Mancini su Insigne: deve star tranquillo. Sicuramente per le qualità che ha può far molto di più. Poi quando un giocatore arriva verso i 28/29 anni, quella è l’età migliore: si è più maturi, si riesce a capire tante cose. Può fare molto di più

Il Ct della Nazionale Roberto Mancini, a Tutti convocati su Radio 24, ha rilasciato alcune dichiarazioni sul confronto tra Messi e Maradona, su  Insigne e e su altri argomenti e giocatori.

Queste le sue parole:

SU MESSI E MARADONA

“Messi secondo me è al livello di Maradona, è un po’ più su rispetto a noi. Noi eravamo già ad alti livelli. Poi credo che oggi, rispetto a una volta quando i marcatori erano molto arcigni, picchiavano e nessuno vedeva e potevano farne di ogni, è leggermente più semplice, ma Messi è di un altro livello”.
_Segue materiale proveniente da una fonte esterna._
/-- Sources 67 and 56 in one instant (chapter 15): the Locket holds 56, with OVERFLOW and a later-count of 1, and
quadrant 2 is fenced. -/
theorem test_locket_order : ∃ v w : State, exec (.faultPairActive tt 67 1) live = .next v ∧
    exec (.faultPairActive tt 56 1) v = .next w ∧ w.faults.locket.src = 56 ∧ w.faults.locket.overflow = true ∧
    w.faults.locket.later = 1 ∧ w.unitFenced 3 2 = true ∧ w.faults.faultN = false :=
  ⟨_, _, rfl, rfl, by decide +kernel⟩

/-- UNFENCE of quadrant 2 while source 56 is active is DENIED (chapter 15). -/
theorem test_unfence_denied : ∃ v : State,
    exec (.unfence tt hdr0 3 2) { live with faults :=
      { srcs := [(56, { active := true, latched := true, severe := true })], quads := [(2, [.src 56])] } } = .next v ∧
    v.cmds.replies.map (fun r => r.status) = [stDenied] := ⟨_, rfl, by decide +kernel⟩

/-- FAULT_CLEAR with byte 7 = 0x01 and byte 8 = 0x08 names sources 56 and 67 (chapter 15). -/
theorem test_mask_sources : maskSrcs 0x0000000000000008_0100000000000000 = [56, 67] := by decide +kernel

/-- A WRITE of 19 bytes is a frame error, LAST 2. -/
theorem test_short_write : ∃ v : State, exec (.write tt 19 (zeros 19)) live = .next v ∧ v.cmds.last = 2 :=
  ⟨_, rfl, by decide +kernel⟩

/-- RUNTIME wraps its instant to 64 bits and never goes back. -/
theorem test_tick : (State.tick 7 live).now = 7 ∧ (State.tick 3 (State.tick 7 live)).now = 7 := by decide +kernel


/-- A moving sum of 4 terms taken twice is the triangle of 7 terms (the CIC5 of R631 and the sinc4 of R147 are built so). -/
theorem test_moving_sums : movingSum 4 (movingSum 4 [1]) = [1, 2, 3, 4, 3, 2, 1] := by decide +kernel

/-- The carrier of chapter 4's lock-in example: FREQ 0x00100000 is 1.000 kHz, so a quarter of its turn is 250 µs. -/
theorem test_carrier : phaseAt 0 0 0x100000 250000 = 2 ^ 30 ∧ phaseAt 0 0 0x100000 1000000 = 0 ∧
    unitSquare (2 ^ 31) = -1 := by decide +kernel


/-- The code in byte 0 and the length in bytes 2 and 3 of a transaction's header choose its row (R334, R335). -/
theorem test_host_transactions :
    hostRow tt ([1, 0, 0, 20] ++ nopBytes) [] = some (.write tt 20 nopBytes) ∧
    hostRow tt ([2, 0, 0, 0] ++ zeros 24) [.corrected] = some (.readReply tt 24 [.corrected]) ∧
    hostRow tt ([3, 0, 0, 0] ++ zeros 16) [.ok] = some (.readEvents tt 16 [.ok]) ∧ hostRow tt [4, 0, 0, 0] [] = some (.status tt) ∧
    hostRow tt [5, 0, 1, 4] [] = some (.badTransactionCode tt 5) ∧ hostRow tt [1, 0, 0] [] = none := by decide +kernel

/-- The example packet of chapter 10 is the WRITE_PARAM row with its two items. -/
theorem test_packet_row : packetRow ⟨⟨6, 1023, 0x17, 0, 3, true, 2⟩, 0x0201, false, 5, 0, (exampleWrite.drop 16).take 20⟩
    (.writeParam tt ⟨6, 1023, 0x17, 0, 3, true, 2⟩ [(0x10011104, 2), (0x11088040, 0x00327003)]) :=
  ⟨rfl, rfl, by decide +kernel⟩
/-! States that meet the hypotheses of the statements on the whole block. -/

/-- A hub with STATUS in front of an empty rest. -/
def asked : State := { live with pending := [.status tt] }

theorem met_StepRunsFrontCommand :
    (∃ (c : Instr) (r : List Instr) (s : State), s.pending = c :: r) ∧ ∃ s : State, s.pending = [] :=
  ⟨⟨.status tt, [], asked, rfl⟩, State.reset, rfl⟩

theorem met_CommandsKeepInvariant : ∃ s u : State, s.Inv ∧ step s = .next u :=
  ⟨asked, _, ⟨by decide, by decide, by decide⟩, rfl⟩

theorem met_RunningHubNeverReturnsToHeld :
    ∃ (c : Instr) (s u : State), startsAnew c = false ∧ s.running = true ∧ exec c s = .next u :=
  ⟨.status tt, live, _, rfl, rfl, rfl⟩

/-- A connection that may control, with CONFIRM_SIGNET of the signet 0. -/
def control : State := item 0x06 0 0x278 0x90009 (item 0x06 0 0x279 0xABCD (item 0x06 0 0x27A 500
  { live with safety := { conns := [(15, { st := 1 })] } }))

/-- The frame of a command on that connection: its number, and the word after it. -/
def controlFrame (command arg : Nat) : List Byte :=
  nslFrame 3 1 0xABCD 500 ([BitVec.ofNat 8 command, 3, 0, 0] ++ be 4 arg)

theorem met_SignetIsConfirmedOnlyHere :
    ∃ (c : Instr) (s u : State), exec c s = .next u ∧ s.safety.confirmed = false ∧ u.safety.confirmed = true :=
  ⟨.confirmSignet tt ⟨0, 9, 1, 0, 0, true, 2⟩ (controlFrame 1 0), control,
    (control.tick tt).nslPacket 0x0B01 ⟨0, 9, 1, 0, 0, true, 2⟩ (controlFrame 1 0), rfl, rfl, by decide +kernel⟩

theorem met_RuntimeNeverGoesBack : ∃ (c : Instr) (s u : State),
    (∀ t b, c ≠ .railTrip t .vddaon b ∧ c ≠ .railTrip t .vioaon b) ∧ exec c s = .next u :=
  ⟨.status tt, live, _, fun _ _ => ⟨nofun, nofun⟩, rfl⟩

theorem met_CommandsLeaveTheQueue :
    ∃ (c : Instr) (r : List Instr) (s u : State), s.pending = c :: r ∧ step s = .next u :=
  ⟨.status tt, [], asked, _, rfl, rfl⟩

theorem met_OnlyPowerCommandsSwitchDomains :
    ∃ (c : Instr) (s u : State), switchesDomains c = false ∧ exec c s = .next u := ⟨.status tt, live, _, rfl, rfl⟩

theorem met_OnlyWritesChangeTheConfiguration :
    ∃ (c : Instr) (s u : State), writesConfig c = false ∧ exec c s = .next u := ⟨.status tt, live, _, rfl, rfl⟩

theorem met_ReadsLeaveTheHub : ∃ (c : Instr) (t : Nat), ∃ h, c = .nop t h ∨ c = .identify t h :=
  ⟨.nop tt hdr0, tt, hdr0, .inl rfl⟩

/-- The first absent number of each kind. -/
theorem met_AbsentUnitsFault :
    exec (.crosspointClose 0 48) live = .fault (.noSuchUnit .cell 48) ∧
    exec (.blankingEnd 0 192) live = .fault (.noSuchUnit .source 192) ∧
    exec (.rangeRecoveryEnd 0 384) live = .fault (.noSuchUnit .channel 384) ∧
    exec (.swapEffect 0 8) live = .fault (.noSuchUnit .gait 8) ∧
    exec (.slotResult 0 512) live = .fault (.noSuchUnit .slot 512) ∧
    exec (.recordEnd 0 16) live = .fault (.noSuchUnit .record 16) ∧
    exec (.syncSend 0 6) live = .fault (.noSuchUnit .port 6) ∧
    exec (.reinPulseEnd 0 4) live = .fault (.noSuchUnit .reinLine 4) ∧
    exec (.triangulationTrimUpdate 0 4) live = .fault (.noSuchUnit .quadrant 4) ∧
    exec (.osOpenClear 0 16) live = .fault (.noSuchUnit .optical 16) ∧
    exec (.resilverComplete 0 2) live = .fault (.noSuchUnit .storage 2) ∧
    exec (.nslTimeout 0 16) live = .fault (.noSuchUnit .connection 16) ∧
    exec (.actionFire 0 64) live = .fault (.noSuchUnit .action 64) :=
  ⟨rfl, rfl, rfl, rfl, rfl, rfl, rfl, rfl, rfl, rfl, rfl, rfl, rfl⟩

theorem met_NoCommandRunsWithoutTheCore : ∃ (t : Nat) (s : State), (s.tick t).coreUp = false :=
  ⟨tt, State.reset, by decide +kernel⟩

theorem met_RecoveryAnswersBadOpcode :
    ∃ (t : Nat) (s : State), (s.tick t).coreUp = true ∧ (s.tick t).boot.phase = .recovery :=
  ⟨tt, { live with boot := { phase := .recovery } }, by decide +kernel⟩

theorem met_EmptyQueueRead : ∃ s : State, s.evCount = 0 ∧ s.evq.reading = [] ∧ s.evq.q = [] :=
  ⟨live, by decide +kernel⟩

/-- SET 5 and CLR 3, at the levels where the clauses meet, with the signals on and off. -/
theorem met_WatermarkHysteresis :
    (∃ (cfg level : Nat) (w : Watermark), w.live = false ∧ fld cfg 0 12 ≤ level) ∧
    (∃ (cfg level : Nat) (w : Watermark), w.live = false ∧ level < fld cfg 0 12) ∧
    (∃ (cfg level : Nat) (w : Watermark), w.live = true ∧ level ≤ fld cfg 16 12) ∧
    (∃ (cfg level : Nat) (w : Watermark), w.live = true ∧ fld cfg 16 12 < level) ∧
    (∃ s : State, s.pd 15 = true) ∧ ∃ s : State, s.pd 15 = false :=
  ⟨⟨0x30005, 5, {}, by decide⟩, ⟨0x30005, 4, {}, by decide⟩, ⟨0x30005, 3, { live := true }, by decide⟩,
    ⟨0x30005, 4, { live := true }, by decide⟩, ⟨live, by decide +kernel⟩, State.reset, by decide +kernel⟩

/-- A waiting NOP. -/
def nopPkt : Pkt := ⟨hdr0, 0x0100, false, 1023, 0, []⟩

theorem met_NextCommandByPriority : ∃ (l : List Pkt) (p : Pkt), pickPkt l = some p := ⟨[nopPkt], nopPkt, rfl⟩

/-- A waiting FENCE of the host's, and the fence that it is once it is opened. -/
def fencePkt : Pkt := { nopPkt with opcode := 0x0102, arrival := 1, params := [8] }

/-- See fencePkt. -/
def fence1 : Fence := ⟨hdr0, false, true, .out, 1, 0⟩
SUL STILE DI GIOCO DI MANCINI

“Ho sempre cercato di impostare squadre che giocassero bene cercando di vincere. A volte ci riesci a volte no, a volte non hai il materiale per fare quello che vorresti e quindi devi adattarti a fare altre situazioni, essendo stato io un giocatore di attacco, la mentalità è quella”.

SULLA POCA PAZIENZA NEI CONFRONTI DEGLI ALLENATORI DI SQUADRE ITALIANE

“Noi in Italia siamo esagerati, facciamo questo esempio: Pochettino è al Tottenham da 5 anni, ha una squadra molto forte, il Tottenham ha investito tanto e in 5 anni ancora non ha vinto niente. In Italia, poveretto, lo avrebbero già ucciso, lui invece è li e cerca di migliorare la squadra ogni anno, cerca di portarla alla vittoria.

La Champions League non è così semplice, altrimenti l’avremmo vinta tante altre volte. Non è mai facile vincere, anche se si allena una squadra. Klopp è un altro, è a Liverpool da tre anni, arriva lì, ma rischia di non vincere nulla nonostante la stagione sia stata esaltatissima”.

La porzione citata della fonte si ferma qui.